Şimdi, "Gündem Tahmin Oyunu" diyoruz, değil mi? Ah! Ne de eğlenceli bir fikir. Sanki geleceği okuyan bir müneccim edasıyla, zamanın akışını ve olacakları tahmin eden bir çeşit modern kâhin olma fırsatı! Fakat durun, burası bizi sadece düşüncelerin uçsuz bucaksız çöllerinde değil, aynı zamanda gerçekliğin sıkıcı vadilerinde dolaştıracak bir oyun parkuruna dönüştürebilir.

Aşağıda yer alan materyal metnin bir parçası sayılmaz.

/-- Send what is completed, in stream order, one token at a time as long as the channel accepts: the instance, the items and elements
left, and the markers sent. A row goes out once all its units have returned, or those before one that fails (R268, R273-R276). -/
def Port.drain (x : Port) : Nat → Inst → List Nat → List PItem → Inst × List PItem × List Nat × List (BitVec 4)
  | 0, i, buf, items => (i, items, buf, [])
  | f + 1, i, buf, items =>
    let c := elCount x.width
    let room := i.accepts x.u [0]
    if c ≤ buf.length then
      if room then x.drain f (x.emit i (dataToken x.width (buf.take c))) (buf.drop c) items else (i, items, buf, [])
    else
      match items with
      | .read _ n size (some bs) :: r => x.drain f i (buf ++ unpackN size n bs) r
      | .row wc _ n :: r =>
        let got := returnedBytes (r.take n)
        if allReturned (r.take n) then x.drain f i (buf ++ rowEls wc got.1) (r.drop n)
        else if got.2 then x.drain f i (buf ++ rowEls wc got.1) (r.dropWhile fun y => !y.fails)
        else (i, items, buf, [])
      | .rowEnd :: r =>
        if !room then (i, items, buf, [])
        else if buf.isEmpty then x.drain f (i.send x.u 0 (endToken 1)) [] r
        else x.drain f (x.emit i (dataToken x.width buf)) [] items
      | .mark lev :: r =>
        if !room || x.heldUp lev then (i, items, buf, [])
        else if buf.isEmpty then
          let t := x.drain f (i.send x.u 0 (endToken lev)) [] r
          (t.1, t.2.1, t.2.2.1, lev :: t.2.2.2)
        else x.drain f (x.emit i (dataToken x.width buf)) [] items
      | .bad c :: _ => (i.faultUnit x.u c, [], [], [])
      | xs => (i, xs, buf, [])

/-- The bytes of a record that has returned whole. -/
def recordOf : List PItem → Option (List Byte)
  | [] => some []
  | .read _ _ _ (some bs) :: r => (recordOf r).map fun t => bs ++ t
  | _ => none

/-- The cause of a record that fails with nothing pending before it. -/
def recordFails : List PItem → Option (BitVec 8)
  | .bad c :: _ => some c
  | .read _ _ _ (some _) :: r => recordFails r
  | _ => none

/-- A record of a chase has returned: it is sent, and its link followed (R274). -/
def Port.chaseDrain (x : Port) (s : State) (items : List PItem) : State :=
  match recordFails items, recordOf items with
  | some c, _ => x.fail s c
  | none, none => x.put s { x.st with items := items }
  | none, some bs =>
    if !x.st.chasing then s
    else
      let link := recField bs x.a.link 8
      let k := x.st.iter + 1
      let closes := link = 0 || k = x.a.limit.toNat
      if !x.i.accepts x.u [0] || (closes && x.heldUp 9) then x.put s { x.st with items := items }
      else
        let st : PortSt := { x.st with
          items := []
          iter := k
          chasing := false
          ended := closes
          addr := BitVec.ofNat 64 link + x.a.stride.signExtend 64 }
        let s1 := x.put (s.modInst x.n fun i => x.emit i (dataToken 0 (unpackN 4 8 (bs.take x.a.recSize)))) st
        if closes then x.passed (s1.modInst x.n fun i => i.send x.u 0 (endToken 9)) [9] else s1

/-- STREAM_DATA_RETURN: a pending read is performed, and the port sends what it completes. The requests in flight at a switch's start
are completed (R411). -/
def streamDataReturn (n port : Nat) (s : State) : State :=
  s.onPlaced n fun i0 => i0.onPort s n port fun x t =>
    let r := x.perform t
    if x.a.mode = 1 then x.chaseDrain r.1 r.2
    else if x.a.mode = 4 || x.a.wr then t
    else
      let i := (tget r.1.insts n).getD x.i
      let d := x.drain (r.2.foldl (fun m y => m + y.weight) (x.st.buf.length + 1)) i x.st.buf r.2
      let s1 := r.1.modInst n fun _ => d.1.modPort x.u fun _ => { x.st with items := d.2.1, buf := d.2.2.1 }
      x.passed s1 d.2.2.2

def execStreamDataReturn (inst port : Nat) (s : State) : Out := .next (streamDataReturn inst port s)

/-! ## Scatter-add batches (R77, R278) -/

/-- A target: its element's address, bytes, bit offset and type. -/
structure Target where
  va : DWord
  bytes : Nat
  shift : Nat
  ty : Ty
  deriving DecidableEq, Repr

/-- Element `e` of a row. -/
def rowTarget (va : DWord) (wc e : Nat) : Target :=
  match wc with
  | 0 => ⟨va + BitVec.ofNat 64 (e / 4 * 3), 3, e % 4 * 6, .t6⟩
  | 1 => ⟨va + BitVec.ofNat 64 e, 1, 0, .t8⟩
  | 2 => ⟨va + BitVec.ofNat 64 (2 * e), 2, 0, .bf16⟩
  | _ => ⟨va + BitVec.ofNat 64 (4 * e), 4, 0, .fp32⟩

/-- The targets of the pairs of a plain APR. -/
def Port.plainTargets (x : Port) (ixs : List Word) : List Target :=
  ixs.map fun v => ⟨x.a.baseAt x.i.param + BitVec.ofInt 64 ((v.toNat : Int) * x.a.stride.toInt), 4, 0, .fp32⟩

/-- The values of each distinct target, in ascending batch position. -/
def byTarget : List (Target × Word) → List (Target × List Word) → List (Target × List Word)
  | [], acc => acc
  | (t, v) :: r, acc =>
    byTarget r (if acc.any fun a => a.1 == t then acc.map fun a => if a.1 == t then (a.1, a.2 ++ [v]) else a else acc ++ [(t, [v])])

/-- Occurrences combined in eight partials and a tree (R77). -/
def combine (vs : List Word) : Word :=
  let part (q : Nat) : Option Word :=
    ((List.range vs.length).filter fun k => k % 8 == q).foldl (fun p k => accum .fadd p ((vs[k]?).getD 0)) none
  (foldTree .fadd 3 ((List.range 8).map part)).1

/-- One element after a combined delta is added to it once, in FP32, and converted back to its width class (R77). -/
def addDelta (ty : Ty) (e : Nat) (delta : Word) : Nat :=
  let f := if ty = .fp32 then e else (convert ty .fp32 false .rne e).1
  let y := (fadd32 .rne (BitVec.ofNat 32 f) delta).1.toNat
  if ty = .fp32 then y else (convert .fp32 ty false .rne y).1

/-- One element after its update. S32 values for a directory row have no stated meaning: the result is a free value (log 18). -/
def Port.updated (x : Port) (s : State) (t : Target) (vs : List Word) (old : Nat) : Nat :=
  let w := tyWidth t.ty
  let e := nth (old / 2 ^ t.shift) 0 w
  let new :=
    if x.a.s32 then
      if x.a.dirForm then (Config.word s.choices).toNat % 2 ^ w else (vs.foldl (· + ·) (BitVec.ofNat 32 e)).toNat
    else addDelta t.ty e (combine vs)
  old - e * 2 ^ t.shift + new * 2 ^ t.shift

/-- A target is translated with both rights, and checked: it lies in the stack tier, is aligned and can be read (R407). -/
def Port.targetPlace (x : Port) (s : State) (t : Target) : State × Except (BitVec 8) Place :=
  if t.bytes != 3 && t.va.toNat % t.bytes != 0 then (s, .error 0x09)
  else
    match s.portPlace x.i .rw t.va with
    | (s1, .error c) => (s1, .error c)
    | (s1, .ok p) =>
      match s1.portPlace x.i .rw (t.va + BitVec.ofNat 64 (t.bytes - 1)) with
      | (s2, .error c) => (s2, .error c)
      | (s2, .ok _) => if s2.unreadable p.loc t.bytes then (s2.meet p.loc t.bytes, .error 0x08) else (s2, .ok p)

/-- Bytes of workspace (R278). -/
def Apr.workspace (a : Apr) : Nat := a.wsCount * 131072

/-- The distinct targets of some pairs with their places, added to those found so far, or the cause of the first pair that fails: its
element, or the workspace that it takes. -/
def Port.checkTargets (x : Port) : List Target → List (Target × Place) → State → State × Except (BitVec 8) (List (Target × Place))
  | [], acc, s => (s, .ok acc)
  | t :: r, acc, s =>
    if acc.any fun a => a.1 == t then x.checkTargets r acc s
    else if x.a.workspace < 32 * (acc.length + 1) then (s, .error 0x0B)
    else match x.targetPlace s t with
      | (s1, .error c) => (s1, .error c)
      | (s1, .ok p) => x.checkTargets r (acc ++ [(t, p)]) s1

/-- The targets of the rows of a directory APR in order, with the distinct ones and their places, or the cause of the first element that
fails (R276, R407). -/
def Port.checkRows (x : Port) : List Word → List Target → List (Target × Place) → State →
    State × Except (BitVec 8) (List Target × List (Target × Place))
  | [], ts, acc, s => (s, .ok (ts, acc))
  | v :: r, ts, acc, s =>
    match x.rowOf s v.toNat with
    | (s1, .error c) => (s1, .error c)
    | (s1, .ok (va, wc)) =>
      let row := (List.range x.a.rowLen).map (rowTarget va wc)
      match x.checkTargets row acc s1 with
      | (s2, .error c) => (s2, .error c)
      | (s2, .ok acc1) => x.checkRows r (ts ++ row) acc1 s2

/-- Apply every combined update once. -/
def Port.apply (x : Port) (s : State) (ts : List ((Target × List Word) × Place)) : State :=
  ts.foldl (fun (t : State) (y : (Target × List Word) × Place) =>
    let t1 := t.mscAccess y.2
    let v := x.updated t1 y.1.1 y.1.2 (t1.load y.2.loc y.1.1.bytes)
    let t2 := t1.store y.2.loc (leBytes y.1.1.bytes v)
    { t2 with choices := t2.choices + 1 }) s

/-- The values of a batch go with its indices: a value for each, or a row of values for each (R278). -/
def Port.counted (x : Port) : Bool := x.st.batchVal.length == x.st.batchIdx.length * (if x.a.dirForm then x.a.rowLen else 1)

/-- The targets of a batch in iteration order, with the distinct ones and their places, or the cause of the first that fails. -/
def Port.targets (x : Port) (s : State) : State × Except (BitVec 8) (List Target × List (Target × Place)) :=
  if x.a.dirForm then x.checkRows x.st.batchIdx [] [] s
  else
    let ts := x.plainTargets x.st.batchIdx
    match x.checkTargets ts [] s with
    | (s1, .error c) => (s1, .error c)
    | (s1, .ok acc) => (s1, .ok (ts, acc))

/-- The workspace banks of the port. -/
def Apr.workspaceBanks (a : Apr) : List Nat := (List.range a.wsCount).map (a.wsBank + ·)

/-- A batch is applied, or faults with nothing of it applied. A workspace bank on its way to the instance holds it up (R278, R281).
What combining leaves in the workspace banks is not stated: they keep their words (DESIGN CHOICE, log 68). -/
def Port.batch (x : Port) (s : State) (lev : BitVec 4) : State :=
  let closed (t : State) : State :=
    x.passed ((t.modInst x.n fun i => i.consumeAll x.u [0, 1]).modInst x.n fun i => i.modPort x.u fun st =>
      { st with batchIdx := [], batchVal := [] }) [lev]
  if x.a.workspaceBanks.any x.i.awaits then s
  else if !x.counted then x.fail s 0x0B
  else if !x.a.workspaceBanks.all x.i.holdsBank then x.fail s 0x0A
  else
    match x.targets s with
    | (s1, .error c) => x.fail s1 c
    | (s1, .ok (ts, places)) =>
      if places.any fun p => p.2.mig then s1
      else closed (x.apply s1 ((byTarget (ts.zip x.st.batchVal) []).zip (places.map (·.2))))

/-- SCATTER_ADD_BATCH: both channels have delivered the end marker of the batch. -/
def scatterAddBatch (n port : Nat) (s : State) : State :=
  s.onPort n port fun x t =>
    if x.a.mode != 4 then t
    else match x.i.head x.u 0, x.i.head x.u 1 with
      | some a, some b =>
        if a.kind != 1 || b.kind != 1 then t
        else if a.lev != b.lev then x.fail t 0x0B
        else if x.heldUp a.lev then t
        else if a.lev.getLsbD 0 then x.batch t a.lev
        else x.passed (t.modInst x.n fun i => i.consumeAll x.u [0, 1]) [a.lev]
      | _, _ => t

def execScatterAddBatch (inst port : Nat) (s : State) : Out := .next (scatterAddBatch inst port s)

/-! ## The deltas of other modules (R77; log 59) -/

/-- A delta behind those of no higher source-module number. -/
def insertDelta (d : Delta) : List Delta → List Delta
  | [] => [d]
  | e :: r => if d.source < e.source then d :: e :: r else e :: insertDelta d r

/-- The element of a delta, at its physical address. -/
def deltaTarget (d : Delta) : Target := rowTarget (BitVec.ofNat 64 d.row) d.wc d.el

/-- The peer may change the element of its delta: it lies whole in one page of the stack tier outside the management area, and the
access table admits the module (R77, R339). -/
def State.takesDelta (s : State) (d : Delta) : Bool :=
  let t := deltaTarget d
  let a := t.va.toNat
  s.booted && d.wc < 4 && a + t.bytes ≤ mgmtBase && isStack a && (t.bytes == 3 || a % t.bytes == 0)
    && (pagesOf a t.bytes).all (s.mayReach (0x4000 + d.source.val) .rw)

/-- A delta of another module arrives, to be applied at the step's barrier. -/
def deltaArrives (d : Delta) (s : State) : State := if s.takesDelta d then { s with deltas := insertDelta d s.deltas } else s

Öncelikle şu soruyu bir kenara not edelim: Geleceği tahmin edebilir miyiz, yoksa bu sadece bir Pazar yerinde falcıcılık oynayan çocuğun masalı mı? Bildiğimiz kadarıyla, bilim ve teknoloji sayesinde hava durumunu tahmin edebiliyoruz—and that's pretty much it! Fakat bakın, siyaset? Ekonomi? Borsadaki sert dalgalar? Bunlar, Pisagor'un numaraları ya da Newton'un elmalarından daha karmaşık bir mecmua oluşturuyor.
Örneğin, önümüzdeki seçimlerde kim kazanacak? Bir tahmin yazın hadi! Ah, anketler de yardımcı olacak değil mi? Oysa ki hepimizin başucunda duran 'beklenmeyeni bekle' düsturu var. İzlandalıların bu konuda bir sözü vardır: "Uçurumdan düşerken, pencereyi açabilirsin." Hah işte tam da böyle sürprizlerle dolu bir dünya burası!

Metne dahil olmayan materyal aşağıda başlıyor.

-- ==== Sys2Proof/Machine/Spawn.lean ====
section
/-! DEFINITION. Spawning: `spawn`, the release of bins and the placement of released warps (spec/02_execution_model.md R46, R47;
spec/09_control.md R226, R227; spec/13_scheduling.md R327). -/

namespace Sys2Proof.Machine

/-! ## Pairs (R46, R47) -/

/-- Release a bin as a warp. -/
def State.releaseBin (s : State) (slot : Fin 8) (b : Bin) : State :=
  { s with
    bins := s.bins.filter fun x => x != b
    released := s.released ++ [⟨slot, dieOfCore b.core, b.core, b.index, b.part, b.entry, b.args⟩] }

/-- Bins of a core that hold pairs of the slot, oldest first. -/
def State.binsOn (s : State) (slot : Fin 8) (core : Nat) : List Bin :=
  s.bins.filter fun b => b.core == core && s.slotOfPart b.part == some slot

/-- Append a pair to the bin of its key. -/
def State.fillBin (s : State) (slot : Fin 8) (b : Bin) (arg : Word) : State :=
  let x := { b with args := b.args ++ [arg] }
  let s1 := { s with bins := s.bins.map fun y => if y = b then x else y }
  if 32 ≤ x.args.length then s1.releaseBin slot x else s1

/-- Open a bin for a new key, releasing the oldest where none is free. -/
def State.openBin (s : State) (slot : Fin 8) (core pid : Nat) (entry : DWord) (arg : Word) (now : Nat) : State :=
  let bs := s.binsOn slot core
  let used := bs.map (·.index)
  match (List.range 32).find? fun k => !used.contains k, bs with
  | some k, _ => { s with bins := s.bins ++ [⟨core, k, pid, entry, [arg], now⟩] }
  | none, b :: _ => let t := s.releaseBin slot b; { t with bins := t.bins ++ [⟨core, b.index, pid, entry, [arg], now⟩] }
  | none, [] => s

/-- Context time of a slot. -/
def State.ctxTime (s : State) (slot : Fin 8) : Nat := (s.ctxs[slot]).elim 0 (·.time)

/-- Insert one pair (R46). -/
def State.addPair (s : State) (slot : Fin 8) (core pid : Nat) (entry : DWord) (arg : Word) : State :=
  match (s.binsOn slot core).find? fun b => b.part == pid && b.entry == entry with
  | some b => s.fillBin slot b arg
  | none => s.openBin slot core pid entry arg (s.ctxTime slot)

/-! ## spawn (R226) -/

/-- The entry of a lane. -/
def Ctx.spawnEntry (c : Ctx) (a : VOp) (l : Lane) : DWord := (c.pc &&& 0x007FFFFF00000000) ||| (c.v a l).setWidth 64

/-- A die as a number below 8. -/
def Ctx.dieFin (c : Ctx) : Fin 8 := Fin.ofNat 8 c.die

/-- With no active lane `spawn` makes no check of its own (R379). -/
def execSpawn (q : Fin 8) (a b : VOp) (k : Word) (s : State) : Out :=
  issue (.spawn q a b k) s fun c =>
    let ls := lanesOf c.act
    if ls.isEmpty then c.finish id
    else if !budgetOk c.p.spawnRegs.toNat then c.raise 0x01 ((firstWord c.i).setWidth 64)
    else match ls.find? fun l => (c.v a l).toNat % 4 != 0 with
      | some l => c.raiseLane 0x03 ((c.v a l).setWidth 64) l
      | none =>
        if 65536 < c.s.pendingPairs c.w.slot c.die + ls.length || !c.quiet then c.stall
        else
          let pairs := ls.map fun l => (c.spawnEntry a l, c.v b l)
          ((pairs.foldl (fun t p => t.addPair c.w.slot c.core c.w.part p.1 p.2) ((c.finish id).coreEvent c.core 5 pairs.length))).orderOf c.w.slot c.dieFin

/-! ## Release and placement -/

/-- A bin whose timer runs out before that of another bin of its core, or with it and under a lower number (R327). -/
def Bin.before (a b : Bin) : Bool := a.since < b.since || (a.since == b.since && a.index < b.index)

/-- SPAWN_BIN_TIMER: the timer of a bin has run out (R46, R227, R327). -/
def spawnBinTimer (core bin : Nat) (s : State) : State :=
  match s.running with
  | none => s
  | some r =>
    let wait := max 1 ((s.ctxs[r]).elim 0 fun c => c.bintimer.toNat)
    if s.switching then s
    else match (s.binsOn r core).find? fun b => b.index == bin with
    | some b => if b.since + wait ≤ s.ctxTime r && !(s.binsOn r core).any (·.before b) then s.releaseBin r b else s
    | none => s

def execSpawnBinTimer (core bin : Nat) (s : State) : Out := .next (spawnBinTimer core bin s)

/-- A released warp as it starts (R46). -/
def spawnedWarp (r : Released) (p : Part) (pid slotNo rbase : Nat) (pbase : Word) : Warp :=
  { slot := r.slot, block := p.block, part := pid, pc := r.entry,
    vregs := (Vector.replicate 120 (Vector.replicate 32 0)).set 0 (Vector.ofFn fun l : Lane => r.args.getD l.val 0),
    sregs := Vector.replicate 63 0, badSregs := [], preds := Vector.replicate 8 0, path := BitVec.allOnes 32, stack := [],
    ops := [], nextOp := 0, issued := Vector.replicate 4 0, paths := [], slice := none, aq := Vector.replicate 4 [], sq := [],
    nextTicket := 0, laneok := BitVec.ofNat 32 (2 ^ r.args.length - 1), spawned := true, index := BitVec.ofNat 6 r.index,
    wslot := BitVec.ofNat 6 slotNo, role := p.spawnRole, rprio := p.spawnPrio, rbase := BitVec.ofNat 20 rbase,
    rcount := p.spawnRegs.setWidth 7, pbase := pbase, plimit := BitVec.ofNat 17 p.priv, status := 0, cause := 0, epc := 0,
    eval := 0, tvec := 0, fflags := 0, errs := [], wait := none, lastPromise := none, polled := 0, ended := false, stopped := false }

/-- The released warp's place, where its block is resident and its core has room. -/
def State.spawnRoom (s : State) (r : Released) : Option (Part × Nat × Nat) :=
  match tget s.parts r.part with
  | none => none
  | some p =>
    if !s.residentPart r.slot p then none
    else (s.fitSpawned r.slot p.core p.spawnRegs.toNat).map fun x => (p, x.1, x.2)

/-- SPAWN_WARP_PLACE: place the first released warp of the die, in the order that R47 sets, for which there is room. -/
def spawnWarpPlace (die : Nat) (s : State) : State :=
  match s.running with
  | none => s
  | some slot =>
    let q := s.released.filter fun r => r.slot == slot && r.die == die
    let d : Fin 8 := Fin.ofNat 8 die
    match (if s.newestFirst[d] then q.reverse else q).findSome? fun r => (s.spawnRoom r).map fun x => (r, x) with
    | none => s
    | some (r, p, k, a) =>
      if s.switching then s else
      let pb := s.newPbase slot
      let t := pb.2.addWarp (spawnedWarp r p r.part k a pb.1)
      ({ t with released := t.released.erase r }).orderOf slot d

def execSpawnWarpPlace (die : Nat) (s : State) : Out := .next (spawnWarpPlace die s)

end Sys2Proof.Machine
end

Ekonomiye gelecek olursak, hepimiz dilimizde dolaşan o büyük ekonomik krizlerin dalgalarında yüzmeyi öğrendik. Belki de dolarda şu an için bir tahmin yürütmek istersin. Ne demeli, 5 mi olsun, 50 mi? Burada her zaman tam doğruyu bilen birine kahve borçlanıyoruz, ama unutma: Kahve’nin kalitesi, senin tahminlerine inananların saflığını ölçer.
Sadece bir anlığına düşünelim: Ya hu belki de salyangozlar aramızda en doğru yaşam öğrenci ve hiçbiri bize ekonomik yollar öğretmiyor, diye analiz yapabiliriz. Ya da belki güneş patlayacak ve bizler yine kahve için buluşacağız. Bilimin, felsefenin, kahvelerin ve belki de saçmalığın oluşturduğu bir kelime bulutu içinde kaybolduk, öyleyse kaybolmaya devam edelim.

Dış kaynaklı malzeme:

/-! ## Images (R287, R309, R312) -/

/-- The length that a header's descriptors give an image (R309). -/
def imageLen (h : List Byte) : Nat :=
  (List.range (recField h 0 4 / 2 ^ 16 % 4 + 1)).foldl (fun o c =>
    let d := BitVec.ofNat 64 (recField h (0x20 + 8 * c) 8)
    let o1 := secEnd o (fld d 8 0) 128
    let o2 := secEnd o1 (fld d 19 9) 8
    let o3 := secEnd o2 (fld d 31 20) 8
    let o4 := secEnd o3 (fld d 39 32) 64
    secEnd (secEnd o4 (fld d 45 40) 64) (fld d 53 46) 8) 64

/-- `n` pieces of 64 bytes of an image, read through the MSC; none where a piece cannot be read. -/
def State.imagePieces (s : State) (i : Inst) (va : DWord) : Nat → State × Option (List Byte)
  | 0 => (s, some [])
  | n + 1 =>
    match s.portPlace i .r va with
    | (s1, .error _) => (s1, none)
    | (s1, .ok p) => match s1.portRead p 64 with
      | (s2, .error _) => (s2, none)
      | (s2, .ok bs) => match s2.imagePieces i (va + 64) n with
        | (s3, some r) => (s3, some (bs ++ r))
        | r => r

/-- The bytes of an image from memory: the header, and what its descriptors add. -/
def State.fetchImage (s : State) (i : Inst) : State × Option (List Byte) :=
  match s.imagePieces i i.image 1 with
  | (s1, some h) => if headerOk h then s1.imagePieces i i.image (imageLen h / 64) else (s1, some h)
  | r => r

/-- An entry of a base die's configuration cache. -/
def State.cached (s : State) (stack : Nat) (key : BitVec 8) (addr : DWord) : Option CacheEntry :=
  s.cache.find? fun e => e.stack == stack && e.key == key && e.addr == addr

/-- The cache with an entry used: it stands first, and the least recently used one of 16 goes. -/
def useCache (cache : List CacheEntry) (e : CacheEntry) : List CacheEntry :=
  let others := cache.filter fun x => !(x.stack == e.stack && x.key == e.key && x.addr == e.addr)
  let same := (others.filter fun x => x.stack == e.stack).take 15
  e :: same ++ others.filter fun x => x.stack != e.stack

/-- The bytes of an instance's image, from the cache or from memory. -/
def State.imageBytes (s : State) (i : Inst) : State × Option (List Byte) :=
  match s.ctxs[i.slot] with
  | none => (s, none)
  | some c =>
    match s.cached i.stack c.key i.image with
    | some e => ({ s with cache := useCache s.cache e }, some e.bytes)
    | none => match s.fetchImage i with
      | (s1, some bs) => ({ s1 with cache := useCache s1.cache ⟨i.stack, c.key, i.image, bs⟩ }, some bs)
      | r => r

/-! ## Placing (R280, R281, R286) -/

/-- Slabs in use on an array. -/
def State.slabsUsed (s : State) (slot : Fin 8) (stack : Nat) : List Nat :=
  (s.insts.filter fun i => i.2.slot == slot && i.2.stack == stack && i.2.state == .running).flatMap fun i =>
    (List.range i.2.slabs).map (i.2.base + ·)

/-- The lowest-numbered run of `k` free slabs. -/
def State.freeRun (s : State) (slot : Fin 8) (stack k : Nat) : Option Nat :=
  (List.range (9 - k)).find? fun b => (List.range k).all fun j => !(s.slabsUsed slot stack).contains (b + j)

/-- Banks that an image waits for, with their tags. -/
def Image.waits (m : Image) : List (Nat × BitVec 8) :=
  ((m.ctxs.flatMap (·.events)).filter fun e => e.kind == 1).map fun e => (e.bank, e.tag)

/-- Banks that an image claims and does not wait for. -/
def Image.claims (m : Image) : List Nat :=
  (List.range (8 * m.slabs)).filter fun b => m.banks.getLsbD b && !m.waits.any fun w => w.1 == b

/-- A bank tile of an array is held by an instance, or handed over and not yet taken. -/
def State.bankTaken (s : State) (slot : Fin 8) (stack tile : Nat) : Bool :=
  (s.insts.any fun i => i.2.slot == slot && i.2.stack == stack && i.2.banksHeld.any fun b => b.2 == tile)
    || s.handOvers.any fun h => h.slot == slot && h.stack == stack && h.bank == tile

/-- The node's budget and its ancestors' allow `k` more slabs (R50). -/
def State.slabsAllowed (s : State) (nid k : Nat) : Bool := s.upward nid fun a n => s.slabsHeld a + k ≤ n.eff.slabs

/-- The codes of the units that an image gives a record in some context. -/
def Image.unitCodes (m : Image) : List Nat := (List.range 640).filter fun u => m.ctxs.any fun c => c.hasUnit u

/-- The instance as context 0 starts in its region. -/
def Inst.begin (i : Inst) (m : Image) (base clk : Nat) : Inst :=
  let j : Inst := { i with
    state := .running
    img := some m
    base := base
    startClk := clk
    early := []
    banksHeld := m.claims.map fun b => (b, 8 * base + b)
    banksWait := m.waits
    units := m.unitCodes.map fun u => (u, UnitSt.fresh) }
  i.early.foldl (fun x v => x.signal v) (m.unitCodes.foldl (fun x u => x.startPort u) j)

/-- A bank that was handed over under a tag that a new instance waits for reaches it. -/
def State.takeBanks (s : State) (n : Nat) (i : Inst) : State :=
  i.banksWait.foldl (fun t b =>
    match t.handOvers.find? fun h => h.slot == i.slot && h.stack == i.stack && h.tag == b.2 with
    | none => t
    | some h => ({ t with handOvers := t.handOvers.erase h }).modInst n fun x =>
        { x with banksHeld := x.banksHeld ++ [(b.1, h.bank)], banksWait := x.banksWait.erase b }) s

/-- The oldest instance that waits for an array. -/
def State.firstQueued (s : State) (slot : Fin 8) (stack : Nat) : Option Nat :=
  (s.insts.find? fun i => i.2.slot == slot && i.2.stack == stack && i.2.state == .queued && !i.2.aborted && !i.2.faulted).map (·.1)

/-- Place an instance of an accepted image where there is room. It waits while a bank of its region that it claims is still held after
a hand-over, or handed over and not taken: R280 gives it the bank's token at its start (DESIGN CHOICE, log 69). -/
def State.placeInst (s : State) (n : Nat) (i : Inst) (m : Image) : State :=
  match s.freeRun i.slot i.stack m.slabs with
  | none => s
  | some b =>
    if !s.slabsAllowed i.node m.slabs || m.claims.any fun x => s.bankTaken i.slot i.stack (8 * b + x) then s
    else
      let j := i.begin m b (s.stackClocks i.stack)
      (s.modInst n fun _ => j).takeBanks n j

/-- DECOFT_INSTANCE_START: the oldest queued instance of an array is placed, its image loaded and context 0 started. -/
def instanceStart (n : Nat) (s : State) : State :=
  match tget s.insts n with
  | none => s
  | some i =>
    if !s.onTurn i.slot || s.firstQueued i.slot i.stack != some n || (tget s.nodes i.node).elim false (s.barred i.node) then s
    else match s.imageBytes i with
      | (s1, none) => s1.modInst n fun x => { x with faulted := true, cause := 0x01 }
      | (s1, some bs) => match imageOf bs i.param with
        | none => s1.modInst n fun x => { x with faulted := true, cause := 0x01 }
        | some m => s1.placeInst n i m

def execDecoftInstanceStart (inst : Nat) (s : State) : Out := .next (instanceStart inst s)

/-! ## The end of an instance (R290, R406, R410) -/

/-- A route between two units of the running contexts, and whether it is full. -/
structure Link where
  src : Nat
  dst : Nat
  full : Bool
  deriving DecidableEq, Repr

/-- The routes on which a unit sends in its running context: data routes to every copy of the operator at their end, and control
routes. A history route is full with 64 entries (R284). -/
def Inst.linksOf (i : Inst) (u : Nat) : List Link :=
  let c := i.running u
  match i.ctxAt c with
  | none => []
  | some x =>
    (((x.routes.mapIdx fun k r => (chanKey c k, r)).filter fun l => l.2.su == x.lead u).flatMap fun l =>
        (x.copiesOf l.2.du).map fun v => ⟨u, v, i.full l.1⟩)
      ++ (x.ctls.filter fun t => t.kind != 2 && t.su == u).map fun t =>
        ⟨u, t.du, t.kind == 1 && decide (64 ≤ ((tget i.ctl (ctlKey c t.du t.di)).getD []).length)⟩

Biraz da ironiyle: Mars'a kamyon kamyon insan gidecekmiş, ama biz hâlâ dünyada köprü trafiğini çözemedik, değil mi? Belki de gelecek, biz kahinlerin oyunda sadece oyun oynamasına izin verebilecek kadar gizemli olmalıdır. Kim bilir, belki de yalnızca tahmin edebiliriz çünkü bu sayede, bir parça kağıt ve kalemin sağladığı özgürlüğü, kahverenginin en yoğun aromasında buluyoruz.
Hadi, tahminlerin kuvvetli olsun ve kahveler bol köpüklü!